Items listed in a dataset

((

-- ==== Sys2Proof/Decode.lean ====
section
/-! DEFINITION. The commands that words spell. The opcode table gives none of its rows any bits: a command of this
block is a register access, a frame or an event, and no word stands for it. -/

namespace Sys2Proof

/-- The command that a word of the opcode table spells: none, since the table gives no row any bits. -/
def decodeTableWord (_nbits _w : Nat) : Option Instr := none

end Sys2Proof
end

))

Repeat the whole of the data verbatim, as it reads above.

-- ==== Sys2Proof/Decode.lean ====
section
/-! DEFINITION. The commands that words spell. The opcode table gives none of its rows any bits: a command of this
block is a register access, a frame or an event, and no word stands for it. -/

namespace Sys2Proof

/-- The command that a word of the opcode table spells: none, since the table gives no row any bits. -/
def decodeTableWord (_nbits _w : Nat) : Option Instr := none

end Sys2Proof
end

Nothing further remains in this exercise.